Bombay Flying Club
- Type: Society
- Established: 28 May 1928; 98 years ago
- Accreditation: Directorate General of Civil Aviation (DGCA)
- Affiliation: University of Mumbai
- President: Mihir D. Bhagvati
- Principal: C. Kumar
- Address: Juhu Aerodrome, Mumbai, Maharashtra, 400056, India
- Website: thebombayflyingclub.com

= Bombay Flying Club =

The Bombay Flying Club is the oldest flying club in India, established in 1928, located at Juhu aerodrome, Mumbai.
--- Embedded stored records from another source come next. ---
-- ==== Sys2Proof/Machine/Flags.lean ====
section
/-! DEFINITION. Who owns what, what holds a spoke parked, and what a strand is not ready for (R20 to R22, R127, R172 to R178). -/

namespace Sys2Proof.Machine

/-! ## Who owns what in the plan in force (R20, R22, R172, R318) -/

/-- The wale of logical strand `n` (R19). -/
def waleOf (n : Nat) : Nat := n / 16

/-- The logical rim that times a wale, where the plan binds it. -/
def State.waleRim (s : State) (w : Nat) : Option Nat :=
  if s.flag (WAL_BIND_BOUND w) then some (s.get (WAL_BIND_RIM w)) else none

/-- The wales bound to logical rim `r`, in ascending number. -/
def State.rimWales (s : State) (r : Nat) : List Nat := (List.range 64).filter fun w => s.waleRim w == some r

/-- The bound strands of a wale, in ascending number. -/
def State.waleStrands (s : State) (w : Nat) : List Nat :=
  ((List.range 16).map fun j => 16 * w + j).filter fun n => (s.strand n).bound

/-- The bound strands that logical rim `r` times. -/
def State.rimStrands (s : State) (r : Nat) : List Nat := (s.rimWales r).flatMap s.waleStrands

/-- The basket that owns a strand's wale. -/
def State.strandBasket (s : State) (n : Nat) : Option Nat :=
  if s.flag (WAL_BIND_BOUND (waleOf n)) then some (s.get (WAL_BIND_BASKET (waleOf n))) else none

/-- The baskets that own a wale on logical rim `r`. -/
def State.rimBaskets (s : State) (r : Nat) : List Nat :=
  (List.range 64).filter fun b => (s.rimWales r).any fun w => s.get (WAL_BIND_BASKET w) == b

/-- The baskets with at least one bound strand (R62). -/
def State.boundBaskets (s : State) : List Nat :=
  (List.range 64).filter fun b =>
    (List.range 64).any fun w =>
      s.flag (WAL_BIND_BOUND w) && (s.get (WAL_BIND_BASKET w) == b) && (s.waleStrands w != [])

/-- The strand that drives spoke `n`, where the plan routes one (R172). -/
def State.spokeStrand (s : State) (n : Nat) : Option Nat :=
  if s.flag (SPK_CFG_ROUTED n) then some (256 * (n / 64) + s.get (SPK_CFG_STRAND n)) else none

/-- The spokes that strand `k` drives: spokes of its own quadrant only (R22). -/
def State.strandSpokes (s : State) (k : Nat) : List Nat :=
  ((List.range 64).map fun j => 64 * (k / 256) + j).filter fun n => s.spokeStrand n == some k

/-- The spokes of a basket. -/
def State.basketSpokes (s : State) (b : Nat) : List Nat :=
  (List.range 256).filter fun n => s.flag (SPK_CFG_ROUTED n) && (s.get (SPK_CFG_BASKET n) == b)

/-! ## Parking a spoke (R174 to R177) -/

/-- The causes that hold spoke `n` PARKED, as a number of 12 bits. -/
def State.spokeCauses (s : State) (n : Nat) : Nat := bitsAt (s.reg (SPK_STATUS n)) 4 12

/-- Spoke `n` counts as PARKED: PARKED or RELEASING (R176). -/
def State.spokeParked (s : State) (n : Nat) : Bool :=
  s.get (SPK_STATUS_STATE n) == 0 || s.get (SPK_STATUS_STATE n) == 3

/-- The strand of spoke `n` runs. -/
def State.spokeRuns (s : State) (n : Nat) : Bool :=
  match s.spokeStrand n with
  | some k => s.flag (STR_STATUS_RUN k)
  | none => false

/-- Cause `c` is set on spoke `n`, which parks it: an entry into PARKED is counted and reported, and RELEASING returns to
PARKED without one, since it still counted as PARKED (R174, R176; DEDUCED, log entry 21). -/
def parkSpoke (c : Nat → Fld) (n : Nat) (s : State) : State :=
  let t := (s.raise (c n)).put (SPK_STATUS_STATE n) 0
  if s.spokeParked n then t
  else (t.incSat (SPK_STATUS_PARKS n)).raise (mapBit SPK_PARK_EVT n)

/-- Spoke `n` leaves PARKED for state `st`, and the release is reported (R176). -/
def leaveParked (n st : Nat) (s : State) : State := (s.put (SPK_STATUS_STATE n) st).raise (mapBit SPK_REL_EVT n)

def State.spoke (s : State) (n : Nat) : Spoke := tabGet (fun _ => {}) s.spokes n
def State.setSpoke (s : State) (n : Nat) (x : Spoke) : State := { s with spokes := tabSet (fun _ => {}) s.spokes n x }

/-- What SPK_CFG(n) holds is in force on the spoke; a PATH of PARKED is with its cause (R171, R174). -/
def State.spokeCurrent (s : State) (n : Nat) : Bool :=
  (s.spoke n).path == s.get (SPK_CFG_PATH n) && (s.spoke n).swing == s.get (SPK_CFG_SWING n) &&
    (s.get (SPK_CFG_PATH n) != 0 || s.flag (SPK_STATUS_C_FW n))

/-- A cause other than PATH = PARKED holds spoke `n`: a write that waits then waits until the spoke leaves PARKED (R178). -/
def State.spokeForced (s : State) (n : Nat) : Bool := (s.lower (SPK_STATUS_C_FW n)).spokeCauses n != 0

/-- What SPK_CFG(n) holds takes effect: a PATH of PARKED sets C_FW (R171, R174). -/
def spokeApply (n : Nat) (s : State) : State :=
  let t := (s.setSpoke n ⟨s.get (SPK_CFG_PATH n), s.get (SPK_CFG_SWING n)⟩).lower (SPK_STATUS_PEND n)
  if s.get (SPK_CFG_PATH n) = 0 then parkSpoke SPK_STATUS_C_FW n t else t

/-- A write that waits at spoke `n` takes effect. -/
def spokePending (n : Nat) (s : State) : State := if s.flag (SPK_STATUS_PEND n) then spokeApply n s else s

/-- The last cause has cleared: RELEASING where the strand runs, otherwise the level of R177 at once, with a write that waited (R176, R178). -/
def releaseSpoke (n : Nat) (s : State) : State :=
  if s.spokeRuns n then s.put (SPK_STATUS_STATE n) 3
  else
    let t := spokePending n s
    if t.flag (SPK_CFG_STOP_LEVEL n) then t.raise (SPK_STATUS_C_STOP n)
    else if t.flag (SPK_STATUS_C_FW n) then t
    else leaveParked n 2 t

/-- Cause `c` clears on spoke `n`; when it was the last one held, the spoke is released (R174, R176). -/
def unparkSpoke (c : Nat → Fld) (n : Nat) (s : State) : State :=
  if s.flag (c n) then
    let t := s.lower (c n)
    if t.spokeCauses n = 0 then releaseSpoke n t else t
  else s

/-- Cause `c` set on each spoke of a list. -/
def parkSpokes (c : Nat → Fld) (l : List Nat) (s : State) : State := eachDo l (parkSpoke c) s

/-- Cause `c` cleared on each spoke of a list. -/
def unparkSpokes (c : Nat → Fld) (l : List Nat) (s : State) : State := eachDo l (unparkSpoke c) s

/-- Every spoke. -/
def allSpokes : List Nat := List.range 256

/-- The spokes of strand `k` when it stops: STOPPED or parked with C_STOP as STOP_LEVEL says (R177). A spoke already parked
shows that level once it is released. A write that waits takes effect at the last low point, unless a cause holds the spoke (R171, R178). -/
def spokeStop (n : Nat) (s : State) : State :=
  let s := if s.spokeForced n then s else spokePending n s
  if s.flag (SPK_CFG_STOP_LEVEL n) then parkSpoke SPK_STATUS_C_STOP n s
  else if s.get (SPK_STATUS_STATE n) = 1 then s.put (SPK_STATUS_STATE n) 2
  else if s.get (SPK_STATUS_STATE n) = 3 then leaveParked n 2 s
  else s

/-- The spokes of a strand at its start edge: a STOPPED spoke follows the strand, and C_STOP clears (R177). -/
def spokeStart (n : Nat) (s : State) : State :=
  if s.get (SPK_STATUS_STATE n) = 2 then s.put (SPK_STATUS_STATE n) 1 else unparkSpoke SPK_STATUS_C_STOP n s

/-! ## Readiness of a strand (R127, R128) -/

/-- One of the reasons of R127 holds for strand `n`. -/
def State.notReady (s : State) (n : Nat) : Bool :=
  s.flag (STR_STATUS_NR_RIM n) || s.flag (STR_STATUS_NR_RETUNE n) || s.flag (STR_STATUS_NR_CAL n) ||
    s.flag (STR_STATUS_NR_RES n) || s.flag (STR_STATUS_NR_PARENT n)


/-- The strands that the plan plaits onto strand `k` (R179). -/
def State.children (s : State) (k : Nat) : List Nat := (s.strands.filter fun c => c.2.parent == some k).map (·.1)


/-! ## Reed runs that a strand's happenings reach (R192, R193) -/

def State.reedRun (s : State) (n : Nat) : ReedRun := tabGet (fun _ => {}) s.reeds n
def State.setReedRun (s : State) (n : Nat) (r : ReedRun) : State := { s with reeds := tabSet (fun _ => {}) s.reeds n r }

def eIDLE : Nat := 0
def eWAIT : Nat := 1
def eRUNNING : Nat := 2

/-- The logical strand that word `cfg` of REED_CFG names as reed `n`'s reference: one of the reed's quadrant (R186). -/
def reedRef (n : Nat) (cfg : Word) : Nat := 256 * (n / 64) + bitsAt cfg 8 8

/-- A setting has committed on strand `k`, or its slew moved the phase (R193); a ramp step and a slew step count as one (DEDUCED, log entry 118). -/
def reedsHop (k : Nat) (s : State) : State :=
  { s with reeds := s.reeds.map fun c =>
      if reedRef c.1 c.2.cfg = k ∧ s.get (REED_STATUS_STATE c.1) = eRUNNING then (c.1, { c.2 with refHop := true }) else c }

/-! ## Splices, loads and rims in service -/

def State.splice? (s : State) (w : Nat) : Option Splice := (s.splices.find? fun c => c.1 == w).map (·.2)
def setSplice (w : Nat) (x : Splice) (s : State) : State := { s with splices := (w, x) :: s.splices.filter fun c => c.1 != w }

/-- The basket of a spoke, a reed and a partner handle. -/
def State.spokeBasket (s : State) (n : Nat) : Option Nat := if s.flag (SPK_CFG_ROUTED n) then some (s.get (SPK_CFG_BASKET n)) else none
def State.reedBasket (s : State) (n : Nat) : Option Nat := if s.flag (REED_CFG_ASSIGNED n) then some (s.get (REED_CFG_BASKET n)) else none
def State.handleBasket (s : State) (h : Nat) : Option Nat :=
  if h < 96 && s.flag (LANE_PTN_BIND_BOUND h) then some (s.get (LANE_PTN_BIND_BASKET h)) else none

/-- The basket of the partner that holds physical lane `p`; none for a lane that no partner holds, and for a warp lane. -/
def State.laneBasket (s : State) (p : Nat) : Option Nat :=
  s.handleBasket (s.get (LANE_STATUS_HANDLE p))

/-- A splice moves strand `k` (R422). -/
def State.splicing (s : State) (k : Nat) : Bool := match s.splice? (waleOf k) with | some x => x.strand == k | none => false

/-- What a run of reed `n` with the settings `cfg` meets now: its reference strand's readiness, what covers the reed or the strand or moves it, and
whether its LOOP source's spoke is PARKED or STOPPED (R127, R192, R193). -/
def State.refCond (s : State) (n : Nat) (cfg : Word) : RefCond :=
  let k := reedRef n cfg
  { ready := s.flag (STR_STATUS_READY k) && s.flag (STR_STATUS_RUN k)
    stale := s.flag (REED_STATUS_CAL_RUN n) || s.flag (STR_STATUS_STALE k) ||
      (match s.waleRim (waleOf k) with | some r => (s.rim r).mig.isSome | none => false) || s.splicing k
    dark := bitsAt cfg 4 1 == 1 && s.get (SPK_STATUS_STATE n) != 1 }

/-- The reed runs in progress with the condition that they meet now, where it is another than the latest (R192, R193). -/
def State.reedsNow (s : State) : List (Nat × ReedRun) :=
  s.reeds.map fun c =>
    let x := s.refCond c.1 c.2.cfg
    if s.get (REED_STATUS_STATE c.1) = eRUNNING ∧ c.2.conds.getLast? ≠ some x then (c.1, { c.2 with conds := c.2.conds ++ [x] }) else c

/-- A splice in a wale of logical rim `n` is past its calibration (R424). -/
def State.rimSplicing (s : State) (n : Nat) : Bool :=
  (s.rimWales n).any fun w => match s.splice? w with | some x => x.phase != .cal | none => false

/-- The splice in wale `w` ends ABANDONED, and the spare then reads `st` (R423). -/
def spliceAbandon (st w : Nat) (s : State) : State :=
  match s.splice? w with
  | none => s
  | some x =>
    let t := { s with splices := s.splices.filter fun c => c.1 != w }
    ((t.put (WAL_SPARE_STATE w) st).put WAL_SPLICE_STATUS_STATE 3).put WAL_SPLICE_STATUS_STRAND x.strand

/-- The splices in the wales of logical rim `n` end ABANDONED (R423). -/
def abandonSplicesRim (n : Nat) (s : State) : State := eachDo (s.rimWales n) (spliceAbandon 0) s

/-- The plan in force binds logical rim `n` (RIM_FREQ_HI). -/
def State.rimBound (s : State) (n : Nat) : Bool := s.get (RIM_FREQ_HI_N n) != 0

/-- The logical rim whose physical rim is `p`. -/
def State.logicalRim (s : State) (p : Nat) : Option Nat :=
  (List.range 16).find? fun n => s.rimBound n && (s.get (RIM_STATUS_PHYS n) == p)

/-- The not-eligible reason of a strand, as NOT_READY's DETAIL tells it, or none while it is eligible (R149); of several the first in the order below
(DESIGN CHOICE, log entry 97). -/
def State.ineligible (s : State) (n : Nat) : Option Nat :=
  if s.flag (STR_STATUS_NR_RETUNE n) then some 2
  else if s.flag (STR_STATUS_NR_RIM n) then some 1
  else if s.flag (STR_STATUS_NR_CAL n) then some 3
  else if s.flag (STR_STATUS_NR_RES n) then some 4
  else if s.flag (STR_STATUS_NR_PARENT n) then some 5
  else if s.flag (STR_STATUS_STALE n) then some 6
  else match s.waleRim (waleOf n) with
    | some r => if s.get (RIM_STATUS_STATE r) = 5 then some 7 else none
    | none => some 1


end Sys2Proof.Machine
end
At present, the Bombay Flying Club's College of Aviation offers programs such as pilot training, Aircraft Maintenance Engineer, and cabin crew, approved by the Directorate General of Civil Aviation (DGCA), and also BSc Aviation and BSc Aeronautics programs with affiliation from the University of Mumbai.

==History==
Bombay Flying Club was incorporated on 29 May 1928, and commenced instruction on 13 January 1929 when they received their first two De Havilland Moth aircraft, presented to them by the Government of India. A third aircraft, a D.H. Moth (Gipsy), was won by the Club as a prize offered by Sir Charles Wakefield to the first Indian flying club which should turn out 12 qualified pilots, of whom at least six were to be Indians. The Club used these aircraft for tuition, joy-rides, and air travel. The activities of the club were, unfortunately, limited by the fact that the aerodrome at Juhu was not suitable during the monsoon. This problem was solved by 1937. The Club received its licence to build a hangar and garages at the aerodrome on 17 August 1931.

JRD Tata, the father of Indian civil aviation, who received India's first pilot's licence, trained at this club in 1929. Lady Dinshaw Petit, his sister, became the first female to obtain a pilot licence in India.

==Current status==
It currently owns one Cessna 152 Aerobat, five Cessna 172s of which one is equipped with a Garmin G1000 glass cockpit, a twin engine Piper PA-34 Seneca and one Piper Super Cub PA-18.
The Club shifted part of its training operations to Dhule Airport near the town of Dhule in 2009 to avoid the congested air-space of Mumbai. The Club leased the airstrip from the Maharashtra Airport Development Company in order to carry out its training activities without any restrictions.
Despite the city's change of name, the club retains the old name; however, the flying training, hobby flying and members' flying continues at Juhu airport at Mumbai too.